Air strikes killed at least nine Iran-backed fighters in Iraq on Thursday near the Iraqi-Syrian border, two senior security officials told AFP.
Another 10 fighters were wounded in the strikes that targeted a base belonging to the US-blacklisted Harakat Ansar Allah al-Awfiya, the officials added on condition of anonymity, with one saying that the death toll could rise.
"The base was destroyed, and the rescue teams who arrived at the site were also targeted," one of the officials said.
He added that it remained unclear who was behind the attack. But the Iran-backed faction said in a statement that a "Zionist-American aggression" targeted their fighters, though it did not provide a death toll.
Iraq has long been a proxy battleground between the United States and Iran, with the country's successive governments struggling to balance relations between the two rivals.
After decades of conflicts, it had recently regained some stability, but it remains volatile with increasingly influential armed groups operating outside the state's control.
Iraq was immediately dragged into the Middle East war triggered when the United States and Israel attacked Iran on February 28.

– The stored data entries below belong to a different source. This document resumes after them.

/-- What the controller's ECC finds in a granule (R205, R206). -/
def eccOutcome (s : State) (chan off : Nat) (ecc : Ecc) : State :=
  let k := chan / 16
  let ch := chan % 16
  let row := off / 1024
  let noted := fun (s : State) (un : Nat) => setReg (setReg s (pgHbm k) 0x05C off) (pgHbm k) 0x060 (un * 256 + ch)
  match ecc with
  | .good => s
  | .corrected =>
    let s := noted (addCorrected s (pgHbm k) 1) 0
    let l := ((ch, row, s.odometer) :: (getStack s k).rowErrs).filter (fun r => s.odometer < r.2.2 + dayNs)
    let s := modStack s k (fun x => { x with rowErrs := l })
    if 4 ≤ (l.filter (fun r => r.1 == ch && r.2.1 == row)).length then rowEvent s k ch row false else s
  | .uncorrectable =>
    let s := noted (addUncorrected s (pgHbm k) 1) 1
    rowEvent { s with poison := store s.poison (physOf (chan, off) / 32) true } k ch row true

/-- A channel serves accesses: its stack is ready, its die is up and no maintenance window holds it. -/
def channelServes (s : State) (chan : Nat) : Bool :=
  (getStack s (chan / 16)).state == 1 && dieUp s (dieOfChan chan) && !look (getStack s (chan / 16)).maint (chan % 16) false

/-- A machine of R415 still works: the bridges, a stack, the zeroing, or within 40 ms of the BYPASS rails a port with light. No maintenance
window opens then. -/
def hbmTraining (s : State) : Bool :=
  !((List.range 12).all (fun k => s.boot.bridgesDone.contains k)) || (List.range 12).any (fun k => (getStack s k).state == 0) ||
    !s.boot.zeroDone || (!passed s s.boot.railsAt (40 * msNs) && (List.range 32).any (fun p => [1, 2, 3, 4].contains (getPort s p).tstate))

/-- CHANNEL_ACCESS (R196, R242): a read meets the ECC; a write of a claimed frame's bytes is accepted under its owner's key. -/
def execChannelAccess (chan : ChanId) (off : Word) (write : Option (List Byte)) (ecc : Ecc) (s : State) : Result :=
  .next (if !channelServes s chan || !chanReady s chan then s
    else match write with
      | none => eccOutcome s chan off.toNat ecc
      | some l =>
        match ownerFrame s chan off.toNat with
        | none => s
        | some (f, _) =>
          if 32 < off.toNat % 32 + l.length then s
          else (writePhys s chan (physOf (chan, off.toNat))
            (sealOf s (fePart (frameEntry s f)) (ownerAddr s chan off.toNat f / 512)) l).1)

/-- Granules of a stack. -/
def stackGranules : Nat := 16 * 2 ^ 27

/-- SCRUB_READ (R207): granules in turn, channel by channel at each offset. -/
def execScrubRead (stack : StackId) (ecc : Ecc) (s : State) : Result :=
  let x := getStack s stack
  let chan := stack.val * 16 + x.scrub % 16
  .next (if !bitOf (regOf s (pgHbm stack) 0x044) 8 || !channelServes s chan then s
    else
      eccOutcome (modStack s stack (fun x => { x with scrub := (x.scrub + 1) % stackGranules })) chan (x.scrub / 16 * 32) ecc)

/-! ### Maintenance windows (R211, R212); `maintStart` holds the odometer value plus 1 -/

def openWindows (x : Stack) : Nat := (x.maint.filter (fun e => e.2)).length

/-- MAINT_WINDOW_OPEN. -/
def execMaintWindowOpen (chan : ChanId) (s : State) : Result :=
  let k := chan.val / 16
  let ch := chan.val % 16
  let x := getStack s k
  let last := look x.maintStart ch 0
  let total := (List.range 12).foldl (fun n j => n + openWindows (getStack s j)) 0
  .next (if !channelServes s chan || hbmTraining s || openWindows x != 0 || 4 ≤ total || (last != 0 && !passed s (last - 1) (100 * msNs)) then s
    else addEvent (modStack s k (fun x => { x with
      maint := store x.maint ch true, maintStart := store x.maintStart ch (s.odometer + 1) })) (pgHbm k) 1)

/-- The time of a window that ends does not count toward the hang of a block step (R379). -/
def excludeWindow (s : State) (chan start : Nat) : State :=
  modKerb s chan (fun k => { k with stepAt := k.stepAt.map (fun t => t + (s.odometer - max t start)) })

/-- MAINT_WINDOW_CLOSE: within 40 µs; the channel's wanted repairs take effect. -/
def execMaintWindowClose (chan : ChanId) (s : State) : Result :=
  let k := chan.val / 16
  let ch := chan.val % 16
  let x := getStack s k
  .next (if !look x.maint ch false || decide (look x.maintStart ch 0 - 1 + 40 * usNs < s.odometer) then s
    else
      let s := modStack s k (fun x => { x with maint := drop1 x.maint ch, winFails := drop1 x.winFails ch })
      let s := excludeWindow s chan (look x.maintStart ch 0 - 1)
      (x.need.filter (fun e => e.1 == ch)).foldl (fun s e => repairRow s k e) s)

/-- MAINT_WINDOW_ABANDON: 40 µs have passed; the third in a row loses the channel, hence the stack. -/
def execMaintWindowAbandon (chan : ChanId) (s : State) : Result :=
  let k := chan.val / 16
  let ch := chan.val % 16
  let x := getStack s k
  .next (if !look x.maint ch false || !decide (look x.maintStart ch 0 - 1 + 40 * usNs ≤ s.odometer) then s
    else
      let n := look x.winFails ch 0 + 1
      let s := raise (modStack s k (fun x => { x with maint := drop1 x.maint ch, winFails := store x.winFails ch n })) (pgHbm k) 3
      let s := excludeWindow s chan (look x.maintStart ch 0 - 1)
      if 3 ≤ n then loseStack s k else s)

The base that was hit on Thursday belongs to the Hashed al-Shaabi or the Popular Mobilization Forces (PMF), a former paramilitary group now integrated into the regular army.
The Hashed also encompasses brigades from Iran-backed groups, which have been repeatedly targeted in attacks blamed on the United States and Israel since the start of the war.
The contingent on the base is made up of members of Harakat Ansar Allah al-Awfiya.
Iraq's national security advisor Qassem al-Araji mourned in a post on X dozens "of martyrs and wounded" from the Hashed forces in what he described as a "terrorist attack".